Correct Answer: A,B,C,D
Rationale: The client with pneumonia, fever, and shortness of breath is at highest risk for respiratory compromise (A). The postoperative client with pain (B) is next due to pain's impact on breathing. The client with suspected tuberculosis and cough (C) is lower priority but needs isolation precautions. The client with emphysema awaiting a scheduled bronchodilator (D) is stable.
When the nurse administers I.V. midazolam hydrochloride (Versed), the client demonstrates signs of an overdose. The nurse should next collaborate with the surgical team to:
- A. Ventilate with an oxygenated Ambu bag.
- B. Shock the client with ECG paddles.
- C. Administer 0.5 mL 1:1000 epinephrine.
- D. Titrate flumazenil (Romazicon).
Correct Answer: D
Rationale: Flumazenil is the specific reversal agent for benzodiazepine overdose, such as with midazolam. Titrating flumazenil reverses sedation and respiratory depression effectively.
The client with retinal detachment in the right eye is extremely apprehensive. He states, 'I'm afraid of going blind. It would be so hard to live that way.' What factor should the nurse consider before responding to his statement?
- A. Repeat surgery is impossible, so if this procedure fails, vision loss is inevitable.
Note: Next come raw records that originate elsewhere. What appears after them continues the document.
/-- A good frame's contents taken: its samples, the inputs at full scale, and the auxiliary word (R51, R54). -/
def State.goodFrame (s : State) (c : Fin 3) (f : List Byte) : State :=
  let x := s.met.chans[c]
  let l := frameCodes f
  let s := s.captureRow c (x.rows.length + x.badN) (some l)
  let ov := ((List.range 24).map (fun i => (fullCode (nth l i 0)).toNat <<< i)).sum
  let ctr := fld f 2 2
  let aux := sfld f 76 2
  let x := { x with rows := l :: x.rows, ctr := some (BitVec.ofNat 16 (ctr + 1)),
                    ovr := x.ovr ||| BitVec.ofNat 24 ov }
  let x := if ctr % 16 = 0 then { x with tempSum := x.tempSum + aux, tempCnt := x.tempCnt + 1 } else x
  let s := s.setChan c x
  let s := s.set (F.MET_CH_OVR_OVR c.val) (s.get (F.MET_CH_OVR_OVR c.val) ||| ov)
  let s := if ctr % 16 = 1 then s.set (F.MET_CH_REFDEV_DEV c.val) (ofSigned 16 aux) else s
  s.setBit F.MET_STATUS_LINK_UP c.val true

/-- A frame of a converter bank arrives (R54, R55). The island expects the counter after the newest sample's;
a frame that skips instants of the quantum makes them missing ones, any other discontinuity makes the frame
bad. Frames belong to the quantum in progress. -/
def execLinkFrame (c : Fin 3) (frame : List Byte) (s : State) : Host.Outcome State Fault Refusal :=
  if s.running (chanIsl c) = false ∨ s.isl.supply ≠ .normal then .next s
  else
    let x := s.met.chans[c]
    let sound := frame.length == 82 && fld frame 0 1 == 0xA5 && fld frame 1 1 / 64 == c.val &&
      fld frame 78 4 == crc32 (frame.take 78)
    if sound = false then .next (s.badFrames c 1)
    else
      let ctr := fld frame 2 2
      let skip := match x.ctr with
        | none => 0
        | some e => (ctr + 65536 - e.toNat) % 65536
      if x.rows.length + x.badN + skip < 160 then .next ((s.badFrames c skip).goodFrame c frame)
      else if skip = 0 then .next (s.goodFrame c frame)
      else
        .next ((s.setChan c { x with ctr := some (BitVec.ofNat 16 (ctr + 1)) }).badFrames c 1)

/-- No good frame arrives for 1 ms (R55). -/
def execLinkTimeout (c : Fin 3) (s : State) : Host.Outcome State Fault Refusal :=
  if s.running (chanIsl c) = false then .next s
  else
    let s := s.setBit F.MET_STATUS_LINK_UP c.val false
    let s := s.setBit F.MET_STATUS_CH_RUN c.val false
    .next (s.raise { src := 13, unit_ := c.val, every := 1000000 })

/-! ### Reference comparator (R56) -/

/-- The comparator's result for a bank: `mine` says that both its pairs differ, `some_` that one does, `rest`
that the other pair does. Suspect after three such comparisons, clear after 100 clean ones. -/
def State.refBank (s : State) (b : Fin 3) (mine some_ rest : Bool) : State :=
  let m := s.met
  let run : Nat := if mine && !rest then m.suspRun[b] + 1 else 0
  let clean : Nat := if some_ then 0 else m.cleanRun[b] + 1
  let s : State := { s with met := { m with suspRun := m.suspRun.set b run, cleanRun := m.cleanRun.set b clean } }
  let was := s.bit F.MET_REFCHK_SUSPECT b.val
  let put := fun (s : State) (v : Bool) =>
    (s.setBit F.MET_REFCHK_SUSPECT b.val v).setBit F.MET_STATUS_REF_SUSPECT b.val v
  if was = false ∧ (3 ≤ run ∨ 3 ≤ m.allRun) then (put s true).raise { src := 12, unit_ := b.val }
  else if was = true ∧ 100 ≤ clean then (put s false).dueTests
  else s

/-- Rigger compares the references of the banks: the differences of A–B, B–C and C–A in ppm (R56). -/
def execReferenceComparison (ab bc ca : Nat) (s : State) : Host.Outcome State Fault Refusal :=
  let x := decide (500 < ab)
  let y := decide (500 < bc)
  let z := decide (500 < ca)
  let recent := (s.time.now, max ab (max bc ca)) :: s.met.worst.filter (fun w => decide (s.time.now < w.1 + 1000000))
  let s := { s with met := { s.met with
    allRun := if x && y && z then s.met.allRun + 1 else 0, worst := recent } }
  let s := s.setSat F.MET_REFCHK_WORST_PPM (recent.foldl (fun a w => max a w.2) 0)
  let s := s.refBank 0 (x && z) (x || z) y
  let s := s.refBank 1 (x && y) (x || y) z
  .next (s.refBank 2 (y && z) (y || z) x)

/-! ### Sequences of an electrical point -/

/-- Number of phases of a type. -/
def phases (t : Nat) : Nat := if t = 2 then 3 else 1

/-- The processed samples of a point's eight roles (V1, V2, V3, VNE, I1, I2, I3, IN) and of RCM in a quantum,
newest first (R57); an unmapped role gives zeros. -/
def roleSeqs (s : State) (c : Fin 3) (cl : ClosedQ) (x : ChanS) (seed n : Nat) : List (List Rat) :=
  let t := nth cl.types n 0
  let f60 := cl.get s (F.MET_TPLIM_F60 n) == 1
  (elecMap (cl.get s) n).map (fun i =>
    if i = 31 then cl.rows.map (fun _ => 0)
    else (primary s c cl x.hist (nth x.integ i (0, 0)) (isAc t) f60 seed i).1)

/-- The rows of the newest samples of all points' first eight roles, eight values per point, newest first. -/
def roleRows (cl : ClosedQ) (seqs : List (List (List Rat))) : List (List Rat) :=
  (List.range cl.rows.length).map (fun k =>
    (seqs.map (fun p => (p.take 8).map (fun q => nth q k 0))).flatten)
- B. The surgery will only delay blindness in the right eye, but vision is preserved in the left eye.
- C. More and more services are available to help newly blind people adapt to daily living.
- D. Optimism is justified because surgical treatment has a 90% to 95% success rate.
Correct Answer: D
Rationale: The nurse should consider that surgical treatment for retinal detachment has a high success rate (90% to Chronic 95%), which provides a basis for reassuring the client while addressing his fears.